→ **ACTIVITY**: Include in the output exactly the lines from the opening of the data through the line containing "committed, and no", and nothing more.

→ **THE RECORDS**:
/-! ### Reset (70_reset_and_hazards.md) -/

/-- R431: what reset leaves in every register the spec gives a value, and that the configuration does not change. -/
def Obligations.ResetRegisterValues : Prop :=
  ∀ (c : Cfg) (ins : List CycleInput), validCfg c = true →
    (∀ s : State, s.cfg = c → (applyReset s).cfg = c) ∧
    (∀ m < c.nm,
      ((State.resetOf c ins).master m).is.held = none ∧ ((State.resetOf c ins).master m).is.dpt = none ∧
        ((State.resetOf c ins).master m).dflt = .idle ∧ ((State.resetOf c ins).master m).ddowner = none) ∧
    ∀ n < c.ns, ∀ q : SlaveRegs, (State.resetOf c ins).slave n = q →
      q.arb.ptr = none ∧ q.arb.prevReady = true ∧
        (∀ m, (c.slave n).arb = .singleMaster m → q.arb.owner = some m) ∧
        ((∀ m, (c.slave n).arb ≠ .singleMaster m) → q.arb.owner = none) ∧
        q.downer = none ∧ q.lb.st = .idle ∧ q.lb.valid = false ∧
        (∀ L en0, Adapter.lb L en0 ∈ (c.slave n).chain → q.lb.enabled = en0) ∧
        q.wb.st = .transparent ∧ q.wb.bap = none ∧ q.wb.bdata = none ∧ q.wb.held = none

/-- Reset may be applied in any state, whatever is in progress (R430): the step that sees it asserted computes no cycle
and leaves the reset state of the same configuration (R431); a configuration that has no model has no reset either (R11).
That reset is an input of a step, which consumes one entry of `inputs`, is the model's choice (log entries 17 and 2). -/
def Obligations.ResetDiscardsEverything : Prop :=
  ∀ s : State, s.input.reset = true →
    (validCfg s.cfg = true → step s = .next (State.resetOf s.cfg s.inputs.tail)) ∧
    (validCfg s.cfg = false → step s = .refused .invalidConfig)

/-- R432: no cycle while reset is asserted; in cycle 0 every master sees `{SUCCESS, Absent}` and is committed, and no
stage with a registered arbiter has an owner or accepts anybody. (Reset as an input of a step, the cycle index and the
signals of the last cycle as fields: log entries 17 and 2.) -/
def Obligations.CycleZeroAfterReset : Prop :=
  (∀ s : State, s.input.reset = true → validCfg s.cfg = true → ∃ t, step s = .next t ∧ t.cycle = 0 ∧ t.last = .none) ∧
  ∀ (c : Cfg) (ins : List CycleInput) (inp : CycleInput),
    (∀ m, ({ st := State.resetOf c ins, inp := inp } : Cycle).resp m = { status := .success, data := .absent } ∧
      ({ st := State.resetOf c ins, inp := inp } : Cycle).committed m = true) ∧
    ∀ n < c.ns, (c.slave n).arb = .roundRobin ∨ (c.slave n).arb = .fixedPriority →
      ({ st := State.resetOf c ins, inp := inp } : Cycle).own n = none ∧
        ({ st := State.resetOf c ins, inp := inp } : Cycle).acc n = none

/-- The reset state of every configuration that has a model meets the whole invariant. (The five register fields whose
reset value is the model's choice, log entry 5, may be anything: the invariant reads them only behind `valid`.) -/
def Obligations.ResetMeetsInvariant : Prop :=
  ∀ (c : Cfg) (ins : List CycleInput), validCfg c = true → Sys2Proof.Machine.Invariant (State.resetOf c ins)

/-! ### The step -/

/-- A step in which reset is not asserted runs the instruction the message in focus decodes to. That a step has one
message in focus, which is its instruction, is the model's choice (log entry 1). -/
def Obligations.StepRunsDecodedInstruction : Prop :=
  ∀ (s : State) (i : Instr), s.input.reset = false → decode s.input.bits = .ok i → step s = exec i s

/-- A table word placed by `withFetchWord` is the instruction the very next step runs (log entries 6, 7 and 9: the
placement is the model's choice). -/
def Obligations.TableWordRunsNext : Prop :=
  ∀ (s : State) (nbits w : Nat) (i : Instr), decodeTableWord nbits w = some i →
    step (s.withFetchWord nbits w) = exec i (s.withFetchWord nbits w)

/-- A step never changes the configuration (R10, R431), which is one that has a model (R11); it is a cycle, and advances
the cycle index (R13), or the reset. That the inputs are a field a step consumes, and the cycle index a field, is the
model's choice (log entries 2 and 17). -/
def Obligations.StepKeepsConfiguration : Prop :=
  ∀ s t : State, step s = .next t →
    t.cfg = s.cfg ∧ validCfg s.cfg = true ∧ t.inputs = s.inputs.tail ∧
      ((s.input.reset = true ∧ t.cycle = 0) ∨ (s.input.reset = false ∧ t.cycle = s.cycle + 1))

/-- R185: a configuration with a range whose bounds are not multiples of the widest transfer is refused; in one that is
not refused, no well-formed transfer has bytes in two ranges. -/
def Obligations.RangeGranularity : Prop :=
  (∀ (s : State) (i : Instr) (m : Nat) (r : Range), m < s.cfg.nm → r ∈ (s.cfg.master m).ranges →
    r.base % (if s.cfg.w16 then 16 else 8) ≠ 0 ∨ r.size % (if s.cfg.w16 then 16 else 8) ≠ 0 →
    portExists i s = true → exec i s = .refused .invalidConfig) ∧
  ∀ (c : Cfg) (m link : Nat) (x : Xfer), validCfg c = true → m < c.nm → checkXfer c.w16 link x = none →
    ∀ k < sizeBytes x.size, decodeAddr (c.master m) (x.addr + BitVec.ofNat 32 k) = decodeAddr (c.master m) x.addr

/-! ### Invariants every step keeps -/

/-- R247: the invariants of the input stages, with the default slaves' and the output stages' owners, hold at reset, and
every step from any state that has them keeps them, whatever the agents do. -/
def Obligations.RouteInvariantKept : Prop :=
  (∀ (c : Cfg) (ins : List CycleInput), RouteInvariant (State.resetOf c ins)) ∧
  ∀ s t : State, RouteInvariant s → step s = .next t → RouteInvariant t

/-- The adapters' invariants of R45, R46 and R74, from any state that has them and whatever the agents do: a write buffer
has its registers exactly in its states' table, a line has its `L` bytes and no sub-range passes its end. -/
def Obligations.AdapterInvariantKept : Prop :=
  ∀ s t : State, RouteInvariant s → AdapterInvariant s → step s = .next t → AdapterInvariant t
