theorem linkSilent_of_obeys (w16 : Bool) (k : LinkMon) (w : Wire) (hsize : phaseSizeExists w16 k = true)
    (hidle : k.xfer = none → k.err1 = false) (hslave : slaveObeys k w.resp = true)
    (hmaster : masterObeys k w.dp = true) : LinkSilent w16 k w := by
  rw [slaveObeys_iff] at hslave
  rw [masterObeys_iff] at hmaster
  obtain ⟨hrest, hphase⟩ := hslave
  cases hx : k.xfer with
  | none =>
    have hdp : w.dp = .absent := by
      rw [writeWidth_of_idle k hx] at hmaster
      cases h : w.dp with
      | absent => rfl
      | bytes b => simp [h, widthOf] at hmaster
    simp [LinkSilent, widthMismatch_false_iff, LinkMon.errorSequence, LinkMon.writeWidth, LinkMon.readWidth, hdp,
      hrest hx, idleResp, widthOf, hx, hidle hx]
  | some x =>
    have hexists := (phaseSizeExists_iff w16 k).1 hsize x hx
    obtain ⟨herror, hread⟩ := hphase x hx
    refine ⟨(widthMismatch_false_iff w16 k w).2 ⟨hmaster, hread, carrierExists_of_widthOf w16 x.size _ hexists ?_,
      carrierExists_of_widthOf w16 x.size _ hexists ?_⟩, by simp [LinkMon.errorSequence, herror]⟩
    · intro n hn
      rw [hmaster, LinkMon.writeWidth, hx] at hn
      grind
    · intro n hn
      rw [hread, LinkMon.readWidth, hx] at hn
      grind

/-! The line buffer (the table of R291). -/

theorem widthOf_extract (line : List Byte) (off n : Nat) (h : off + n ≤ line.length) :
    widthOf (extract line off n) = some n := by
  simp only [extract, widthOf, List.length_take, List.length_drop, Option.some.injEq]
  omega

theorem length_carriedBytes (v : BusValue) (n : Nat) (h : widthOf v = some n) : (carriedBytes v).length = n := by
  cases v with
  | absent => cases h
  | bytes b => exact Option.some.inj h

/-- The table of R291, a state at a time. -/
theorem lbLinks_cases (L : Nat) (r : LBReg) (u d : LinkMon) (h : lbLinks L r u d = true) :
    (r.st = .idle ∧ u.xfer = none ∧ d.xfer = none ∧ u.err1 = false ∧ d.err1 = false) ∨
      ∃ x, u.xfer = some x ∧ x.write = false ∧
        ((r.st = .transparent ∧ d.xfer = some x ∧ u.err1 = d.err1) ∨
          (r.st = .fetching ∧ x.size = r.rsize ∧ u.err1 = d.err1 ∧
            ∃ y, d.xfer = some y ∧ y.write = false ∧ y.size = lineSizeCode L) ∨
          (r.st = .localHit ∧ x.size = r.rsize ∧ d.xfer = none ∧ u.err1 = false ∧ d.err1 = false)) := by
  unfold lbLinks at h
  split at h <;> grind

section
variable (w16 : Bool) (L : Nat) (r : LBReg) (u d : LinkMon) (rd : Resp) (hlinks : lbLinks L r u d = true)
  (hd : slaveObeys d rd = true)
include hlinks

/-- Below a line buffer there is never a write's data phase, so its absent write data is what is owed (R299). -/
theorem lb_masterObeys_down : masterObeys d .absent = true := by
  rw [masterObeys_iff]
  obtain ⟨-, -, hidle, -⟩ | ⟨x, -, hread, ⟨-, hx, -⟩ | ⟨-, -, -, y, hy, hread, -⟩ | ⟨-, -, hidle, -⟩⟩ :=
    lbLinks_cases L r u d hlinks
  · exact (writeWidth_of_idle d hidle).symm
  · exact (writeWidth_of_read d x hx hread).symm
  · exact (writeWidth_of_read d y hy hread).symm
  · exact (writeWidth_of_idle d hidle).symm

include hd

theorem lb_idleResponse_silent : r.idleResponse rd = false := by
  rw [slaveObeys_iff] at hd
  obtain ⟨hst, -, hidle, -⟩ | ⟨x, -, -, ⟨hst, -⟩ | ⟨hst, -⟩ | ⟨hst, -, hidle, -⟩⟩ := lbLinks_cases L r u d hlinks
  · simp [LBReg.idleResponse, hst, hd.1 hidle]
  · simp [LBReg.idleResponse, hst]
  · simp [LBReg.idleResponse, hst]
  · simp [LBReg.idleResponse, hst, hd.1 hidle]

variable (hL : LineSize w16 L)
include hL

/-- The data that ends a fetch is a line (R296). -/
theorem lb_widthOf_fetched (hst : r.st = .fetching) (hrd : rd.status = .success) : widthOf rd.data = some L := by
  obtain ⟨hst', -⟩ | ⟨x, -, -, ⟨hst', -⟩ | ⟨-, -, -, y, hy, hread, hsize⟩ | ⟨hst', -⟩⟩ := lbLinks_cases L r u d hlinks
  case inr.inr.inl =>
    obtain ⟨-, hwidth⟩ := ((slaveObeys_iff d rd).1 hd).2 y hy
    rw [hwidth, hrd, readWidth_of_read d y hy hread, hsize, lineSizeCode_bytes w16 L hL]
  all_goals rw [hst] at hst'; cases hst'

theorem lb_widthMismatch_silent : r.widthMismatch L rd = false := by
  by_cases hst : r.st = .fetching
  · by_cases hrd : rd.status = .success
    · simp [LBReg.widthMismatch, lb_widthOf_fetched w16 L r u d rd hlinks hd hL hst hrd]
    · simp [LBReg.widthMismatch, hrd]
  · simp [LBReg.widthMismatch, hst]

/-- A line buffer answers its upstream data phase as R151 asks: with the slave's own response, or with the bytes asked for
of the line fetched or resident (R297, R298). -/
theorem lb_slaveObeys_up (hinv : lbInvariant L r = true) : slaveObeys u (r.up rd) = true := by
  obtain ⟨-, hfetching, hlocal⟩ := (lbInvariant_iff L r).1 hinv
  obtain ⟨hst, hu, -⟩ | ⟨x, hu, hread, ⟨hst, hx, herr⟩ | ⟨hst, hsize, herr, y, hy, -⟩ | ⟨hst, hsize, -, herr, -⟩⟩ :=
    lbLinks_cases L r u d hlinks
  · simp [slaveObeys, hu, LBReg.up, hst]
  · rw [lb_up_of_transparent r rd hst, slaveObeys_congr u d rd (hu.trans hx.symm) herr]
    exact hd
  · obtain ⟨-, hinside⟩ := hfetching hst
    obtain ⟨hsequence, -⟩ := ((slaveObeys_iff d rd).1 hd).2 y hy
    by_cases hrd : rd.status = .success
    · have hline := length_carriedBytes _ _ (lb_widthOf_fetched w16 L r u d rd hlinks hd hL hst hrd)
      rw [lb_up_of_fetched r rd hst hrd]
      simp [slaveObeys, hu, herr, hsequence, hrd, readWidth_of_read u x hu hread, hsize,
        widthOf_extract _ _ _ (hline ▸ hinside)]
    · rw [lb_up_of_failed_fetch r rd hst hrd]
      simp [slaveObeys, hu, herr, hsequence, widthOf, readWidth_of_not_success u _ hrd]
  · obtain ⟨hline, hinside⟩ := hlocal hst
    rw [lb_up_of_localHit r rd hst]
    simp [slaveObeys, hu, herr, readWidth_of_read u x hu hread, hsize, widthOf_extract _ _ _ (hline ▸ hinside)]

end

/-! The write buffer (the table of R321). -/

/-- A bufferable write is a write (R322). -/
theorem xferOf_of_compatible (a : AP) (h : compatible a = true) : ∃ x, xferOf a = some x ∧ x.write = true := by
  unfold compatible at h
  cases hx : xferOf a with
  | none => simp [hx] at h
  | some x => exact ⟨x, rfl, by simp_all⟩

/-- A wait state with no data is owed in any data phase whose last response was no ERROR1 (R145, R147). -/
theorem slaveObeys_pending (k : LinkMon) (x : Xfer) (hx : k.xfer = some x) (herr : k.err1 = false) :
    slaveObeys k { status := .pending, data := .absent } = true := by
  simp [slaveObeys, hx, herr, widthOf, readWidth_of_not_success]
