-- ==== Sys2Proof/Syntax.lean ====
section
/-! DEFINITION. The commands of the block: one constructor for each row of spec/opcode_table.json, with the operands that the row
takes. Commands of the device itself (a commit, a timer, an arrival) name the unit they happen at; a command whose unit is not in
a position for it is an event that does not occur. -/

namespace Sys2Proof

/-- Who made an access that can meet a bus error (R390, R613): a submission fetch, a firmware read for a launch, a Sluice channel's
read or write, a channel's read of HEADADDR. -/
inductive Requester where
  | fetch (queue : Nat)
  | launch (queue : Nat) (seq : BitVec 32)
  | channel (engine chan : Nat) (write : Bool)
  | head (engine chan : Nat)
  deriving DecidableEq, Repr

/-- What a Sluice command moves: descriptors fetched ahead (R378), read beats and write beats (R387). -/
structure Beats where
  ahead  : Nat
  reads  : Nat
  writes : Nat
  deriving DecidableEq, Repr

/-- The lanes that one end receives on, and those that its peer does (R402, R403). -/
structure LanePair where
  near : List Nat
  far  : List Nat
  deriving DecidableEq, Repr
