/-- The exact value of an element under R186: zero point, escape and block scale applied. -/
def elemVal (d : Desc) (m : NMode) (e : OElem) : Val :=
  match e.src with
  | .narrow => scaledVal (narrowVal d m 0 e) e.scale
  | .side w32 p => if e.scale = 255 then .nan else sideVal m w32 p
  | .wide p => posit16Val p

/-- The exact value of element (r, c) of a tensor that no reduction reads (R186). -/
def Tile.value (t : Tile) (m : NMode) (x : TRec) (q : QRec) (r c : Nat) : Val :=
  elemVal x.desc m (t.elem x q (!x.desc.bdir) none r c)

/-- One product of a reduction as R143 forms it, with the limb shift of R81; none where R144 has the pass contribute none. -/
def productTerm (m : NMode) (da db : Desc) (la lb : Nat) (a b : OElem) : Option Val :=
  let whole (d : Desc) (e : OElem) := elemVal d m e
  let li (l : Nat) := if l = 2 then 1 else 0
  match a.src, b.src with
  | .narrow, .narrow =>
    let v (d : Desc) (l : Nat) (e : OElem) := scaledVal (narrowVal d m l e) e.scale
    some ((Val.product (v da la a) (v db lb b)).scale2 ((4 * (li la + li lb) : Nat) : Int))
  | _, _ => if li la + li lb = 0 then some (Val.product (whole da a) (whole db b)) else none

/-! ### Ranges of the footprint (R256, R263) -/

/-- Every place of an `nr × nc` rectangle, row by row in ascending column order. -/
def rect (nr nc : Nat) : List (Nat × Nat) := (List.range nr).flatMap (fun i => (List.range nc).map (fun j => (i, j)))

/-- The bounding interval of rows `r0 .. r0+nr-1`, columns `c0 .. c0+nc-1`. -/
def TRec.slice (x : TRec) (r0 c0 nr nc : Nat) : Range :=
  if nr = 0 || nc = 0 then ⟨1, 0, 0⟩
  else ⟨1, x.base + r0 * x.rstride + c0 * x.width / 8,
        x.base + (r0 + nr - 1) * x.rstride + ((c0 + nc) * x.width + 7) / 8⟩

/-- The ranges that reading an input's quantisation data touches; a side list's entries are counted where they are read
(`sideReads`). -/
def inputRanges (x : TRec) (q : QRec) (inRow : Bool) (wideAxisRows : Option Bool) : List Range :=
  [⟨1, x.addr, x.addr + 64⟩]
  ++ (if x.desc.bsize = 0 then [] else
    [⟨1, q.scaddr, q.scaddr + gridBytes (x.origBlockInRow inRow) x.desc.bsize x.origRows x.origCols⟩])
  ++ (if !q.present then [] else
    [⟨1, q.addr, q.addr + 64⟩]
    ++ (if q.zpmode < 2 then [] else [⟨1, q.zpaddr, q.zpaddr + (if q.zpmode = 2 then x.origRows else x.origCols)⟩])
    ++ (if wideAxisRows.isNone || q.wccnt = 0 then [] else
      [⟨1, q.wcidx, q.wcidx + 4 * q.wccnt⟩,
       ⟨1, q.wcval, q.wcval + 2 * q.wccnt * (if wideAxisRows.elim false x.origAxis then x.origCols else x.origRows)⟩])
    ++ (if !x.desc.esc then [] else [⟨1, q.diraddr, q.diraddr + 4 * (x.origRows * ((x.origCols + 127) / 128))⟩]))

/-- The side-list entries that reading elements takes: one for each escaped element that no wide channel replaces, whose block
scale is not 0xFF and whose index lies below SIDECNT (R148, R150, R167). -/
def Tile.sideReads (t : Tile) (x : TRec) (q : QRec) (inRow : Bool) (wideAxisRows : Option Bool) (rcs : List (Nat × Nat)) : List Range :=
  if !x.desc.esc then [] else
    rcs.flatMap (fun rc =>
      let e := t.elem x q inRow wideAxisRows rc.1 rc.2
      match e.src with
      | .side _ (some _) =>
        if e.scale = 255 then [] else
          let a := q.sideaddr + t.sideIndex x q rc.1 rc.2 * q.entry
          [⟨3, a, a + q.entry⟩]
      | _ => [])

end Sys2Proof.Machine
end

→ **ANSWER BOX**:
/-! ### Reset (70_reset_and_hazards.md) -/

/-- R431: what reset leaves in every register the spec gives a value, and that the configuration does not change. -/
def Obligations.ResetRegisterValues : Prop :=
  ∀ (c : Cfg) (ins : List CycleInput), validCfg c = true →
    (∀ s : State, s.cfg = c → (applyReset s).cfg = c) ∧
    (∀ m < c.nm,
      ((State.resetOf c ins).master m).is.held = none ∧ ((State.resetOf c ins).master m).is.dpt = none ∧
        ((State.resetOf c ins).master m).dflt = .idle ∧ ((State.resetOf c ins).master m).ddowner = none) ∧
    ∀ n < c.ns, ∀ q : SlaveRegs, (State.resetOf c ins).slave n = q →
      q.arb.ptr = none ∧ q.arb.prevReady = true ∧
        (∀ m, (c.slave n).arb = .singleMaster m → q.arb.owner = some m) ∧
        ((∀ m, (c.slave n).arb ≠ .singleMaster m) → q.arb.owner = none) ∧
        q.downer = none ∧ q.lb.st = .idle ∧ q.lb.valid = false ∧
        (∀ L en0, Adapter.lb L en0 ∈ (c.slave n).chain → q.lb.enabled = en0) ∧
        q.wb.st = .transparent ∧ q.wb.bap = none ∧ q.wb.bdata = none ∧ q.wb.held = none

/-- Reset may be applied in any state, whatever is in progress (R430): the step that sees it asserted computes no cycle
and leaves the reset state of the same configuration (R431); a configuration that has no model has no reset either (R11).
That reset is an input of a step, which consumes one entry of `inputs`, is the model's choice (log entries 17 and 2). -/
def Obligations.ResetDiscardsEverything : Prop :=
  ∀ s : State, s.input.reset = true →
    (validCfg s.cfg = true → step s = .next (State.resetOf s.cfg s.inputs.tail)) ∧
    (validCfg s.cfg = false → step s = .refused .invalidConfig)

/-- R432: no cycle while reset is asserted; in cycle 0 every master sees `{SUCCESS, Absent}` and is committed, and no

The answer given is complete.